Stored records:
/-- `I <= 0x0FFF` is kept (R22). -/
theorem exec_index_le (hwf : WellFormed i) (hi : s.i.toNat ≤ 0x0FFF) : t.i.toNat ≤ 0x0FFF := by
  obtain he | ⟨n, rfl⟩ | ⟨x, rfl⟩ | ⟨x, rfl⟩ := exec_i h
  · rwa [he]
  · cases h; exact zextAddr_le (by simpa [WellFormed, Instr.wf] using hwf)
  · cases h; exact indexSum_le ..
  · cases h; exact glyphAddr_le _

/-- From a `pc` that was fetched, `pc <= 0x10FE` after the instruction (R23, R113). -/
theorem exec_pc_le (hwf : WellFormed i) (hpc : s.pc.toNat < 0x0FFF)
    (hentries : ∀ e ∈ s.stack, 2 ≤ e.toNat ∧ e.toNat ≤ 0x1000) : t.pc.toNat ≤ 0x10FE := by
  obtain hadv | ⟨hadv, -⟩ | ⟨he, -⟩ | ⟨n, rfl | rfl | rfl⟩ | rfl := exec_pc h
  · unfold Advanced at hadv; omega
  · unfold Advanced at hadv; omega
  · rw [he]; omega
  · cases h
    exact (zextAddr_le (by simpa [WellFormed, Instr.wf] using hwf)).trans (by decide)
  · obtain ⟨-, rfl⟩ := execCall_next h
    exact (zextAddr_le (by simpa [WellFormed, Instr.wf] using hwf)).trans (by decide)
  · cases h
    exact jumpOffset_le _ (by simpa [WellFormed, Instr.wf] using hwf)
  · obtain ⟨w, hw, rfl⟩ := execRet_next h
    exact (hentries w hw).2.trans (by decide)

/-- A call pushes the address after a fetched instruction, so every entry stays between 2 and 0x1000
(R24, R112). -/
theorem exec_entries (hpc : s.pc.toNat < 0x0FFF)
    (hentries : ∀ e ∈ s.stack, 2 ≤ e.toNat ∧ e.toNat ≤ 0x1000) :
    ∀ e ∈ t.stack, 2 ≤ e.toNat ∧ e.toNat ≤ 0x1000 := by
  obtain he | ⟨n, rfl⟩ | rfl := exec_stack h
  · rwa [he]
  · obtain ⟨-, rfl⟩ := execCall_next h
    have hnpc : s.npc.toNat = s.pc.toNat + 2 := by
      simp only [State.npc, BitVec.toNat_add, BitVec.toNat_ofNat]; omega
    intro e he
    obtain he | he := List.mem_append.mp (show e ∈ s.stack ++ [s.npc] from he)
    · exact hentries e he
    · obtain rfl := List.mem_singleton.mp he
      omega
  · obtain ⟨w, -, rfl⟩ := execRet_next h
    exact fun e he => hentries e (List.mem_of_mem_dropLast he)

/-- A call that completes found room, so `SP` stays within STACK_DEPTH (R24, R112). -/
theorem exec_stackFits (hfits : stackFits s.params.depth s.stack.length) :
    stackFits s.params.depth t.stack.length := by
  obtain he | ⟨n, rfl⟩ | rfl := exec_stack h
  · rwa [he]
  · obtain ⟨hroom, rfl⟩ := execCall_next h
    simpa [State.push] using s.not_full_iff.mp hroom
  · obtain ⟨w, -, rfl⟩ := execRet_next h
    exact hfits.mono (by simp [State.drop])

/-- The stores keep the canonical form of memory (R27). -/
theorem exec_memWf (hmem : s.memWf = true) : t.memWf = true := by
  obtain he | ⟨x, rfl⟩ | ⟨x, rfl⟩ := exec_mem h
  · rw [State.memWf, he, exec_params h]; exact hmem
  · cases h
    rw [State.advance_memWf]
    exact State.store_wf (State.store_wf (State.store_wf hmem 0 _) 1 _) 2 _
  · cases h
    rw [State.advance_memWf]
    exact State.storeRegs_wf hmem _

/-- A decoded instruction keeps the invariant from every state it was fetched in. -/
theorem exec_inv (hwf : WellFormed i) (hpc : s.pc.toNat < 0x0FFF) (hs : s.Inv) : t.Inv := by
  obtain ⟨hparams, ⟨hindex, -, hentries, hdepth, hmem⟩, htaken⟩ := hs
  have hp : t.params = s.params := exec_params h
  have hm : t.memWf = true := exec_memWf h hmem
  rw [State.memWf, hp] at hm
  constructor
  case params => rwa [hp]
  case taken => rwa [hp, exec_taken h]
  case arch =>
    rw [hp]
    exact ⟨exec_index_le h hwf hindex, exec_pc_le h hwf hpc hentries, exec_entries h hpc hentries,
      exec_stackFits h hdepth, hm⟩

--

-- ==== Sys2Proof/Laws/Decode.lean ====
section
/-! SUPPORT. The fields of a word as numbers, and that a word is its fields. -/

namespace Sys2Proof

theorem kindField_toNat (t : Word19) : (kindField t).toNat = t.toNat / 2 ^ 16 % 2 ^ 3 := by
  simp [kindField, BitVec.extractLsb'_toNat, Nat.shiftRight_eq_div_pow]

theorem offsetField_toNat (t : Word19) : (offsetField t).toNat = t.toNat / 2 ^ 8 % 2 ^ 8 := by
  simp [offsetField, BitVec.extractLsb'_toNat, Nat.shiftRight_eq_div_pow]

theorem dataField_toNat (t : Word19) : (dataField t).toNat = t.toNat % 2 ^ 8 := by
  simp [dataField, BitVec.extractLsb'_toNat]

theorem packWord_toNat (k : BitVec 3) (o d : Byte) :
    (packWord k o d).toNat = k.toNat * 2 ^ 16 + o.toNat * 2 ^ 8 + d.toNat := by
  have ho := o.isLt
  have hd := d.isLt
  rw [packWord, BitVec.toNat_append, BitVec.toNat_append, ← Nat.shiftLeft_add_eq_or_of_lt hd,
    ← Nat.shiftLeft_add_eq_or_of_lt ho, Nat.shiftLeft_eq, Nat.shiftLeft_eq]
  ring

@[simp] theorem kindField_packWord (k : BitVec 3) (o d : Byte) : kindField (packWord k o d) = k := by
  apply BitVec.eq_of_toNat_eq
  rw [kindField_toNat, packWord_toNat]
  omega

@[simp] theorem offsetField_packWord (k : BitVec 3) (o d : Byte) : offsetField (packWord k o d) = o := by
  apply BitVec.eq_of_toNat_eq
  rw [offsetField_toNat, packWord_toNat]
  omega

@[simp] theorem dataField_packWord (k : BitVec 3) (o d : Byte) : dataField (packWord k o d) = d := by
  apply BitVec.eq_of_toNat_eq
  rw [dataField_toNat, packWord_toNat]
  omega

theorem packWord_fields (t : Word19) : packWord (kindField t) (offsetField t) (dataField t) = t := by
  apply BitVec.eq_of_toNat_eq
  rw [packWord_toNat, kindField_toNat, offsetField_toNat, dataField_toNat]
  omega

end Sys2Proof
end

Exercise description: Your answer must be the lines above from the one containing "kept (R22). -/" to the one containing "simpa [State.push] using", both included, restated word for word.

Exercise response:
/-- `I <= 0x0FFF` is kept (R22). -/
theorem exec_index_le (hwf : WellFormed i) (hi : s.i.toNat ≤ 0x0FFF) : t.i.toNat ≤ 0x0FFF := by
  obtain he | ⟨n, rfl⟩ | ⟨x, rfl⟩ | ⟨x, rfl⟩ := exec_i h
  · rwa [he]
  · cases h; exact zextAddr_le (by simpa [WellFormed, Instr.wf] using hwf)
  · cases h; exact indexSum_le ..
  · cases h; exact glyphAddr_le _

/-- From a `pc` that was fetched, `pc <= 0x10FE` after the instruction (R23, R113). -/
theorem exec_pc_le (hwf : WellFormed i) (hpc : s.pc.toNat < 0x0FFF)
    (hentries : ∀ e ∈ s.stack, 2 ≤ e.toNat ∧ e.toNat ≤ 0x1000) : t.pc.toNat ≤ 0x10FE := by
  obtain hadv | ⟨hadv, -⟩ | ⟨he, -⟩ | ⟨n, rfl | rfl | rfl⟩ | rfl := exec_pc h
  · unfold Advanced at hadv; omega
  · unfold Advanced at hadv; omega
  · rw [he]; omega
  · cases h
    exact (zextAddr_le (by simpa [WellFormed, Instr.wf] using hwf)).trans (by decide)
  · obtain ⟨-, rfl⟩ := execCall_next h
    exact (zextAddr_le (by simpa [WellFormed, Instr.wf] using hwf)).trans (by decide)
  · cases h
    exact jumpOffset_le _ (by simpa [WellFormed, Instr.wf] using hwf)
  · obtain ⟨w, hw, rfl⟩ := execRet_next h
    exact (hentries w hw).2.trans (by decide)

/-- A call pushes the address after a fetched instruction, so every entry stays between 2 and 0x1000
(R24, R112). -/
theorem exec_entries (hpc : s.pc.toNat < 0x0FFF)
    (hentries : ∀ e ∈ s.stack, 2 ≤ e.toNat ∧ e.toNat ≤ 0x1000) :
    ∀ e ∈ t.stack, 2 ≤ e.toNat ∧ e.toNat ≤ 0x1000 := by
  obtain he | ⟨n, rfl⟩ | rfl := exec_stack h
  · rwa [he]
  · obtain ⟨-, rfl⟩ := execCall_next h
    have hnpc : s.npc.toNat = s.pc.toNat + 2 := by
      simp only [State.npc, BitVec.toNat_add, BitVec.toNat_ofNat]; omega
    intro e he
    obtain he | he := List.mem_append.mp (show e ∈ s.stack ++ [s.npc] from he)
    · exact hentries e he
    · obtain rfl := List.mem_singleton.mp he
      omega
  · obtain ⟨w, -, rfl⟩ := execRet_next h
    exact fun e he => hentries e (List.mem_of_mem_dropLast he)

/-- A call that completes found room, so `SP` stays within STACK_DEPTH (R24, R112). -/
theorem exec_stackFits (hfits : stackFits s.params.depth s.stack.length) :
    stackFits s.params.depth t.stack.length := by
  obtain he | ⟨n, rfl⟩ | rfl := exec_stack h
  · rwa [he]
  · obtain ⟨hroom, rfl⟩ := execCall_next h
    simpa [State.push] using s.not_full_iff.mp hroom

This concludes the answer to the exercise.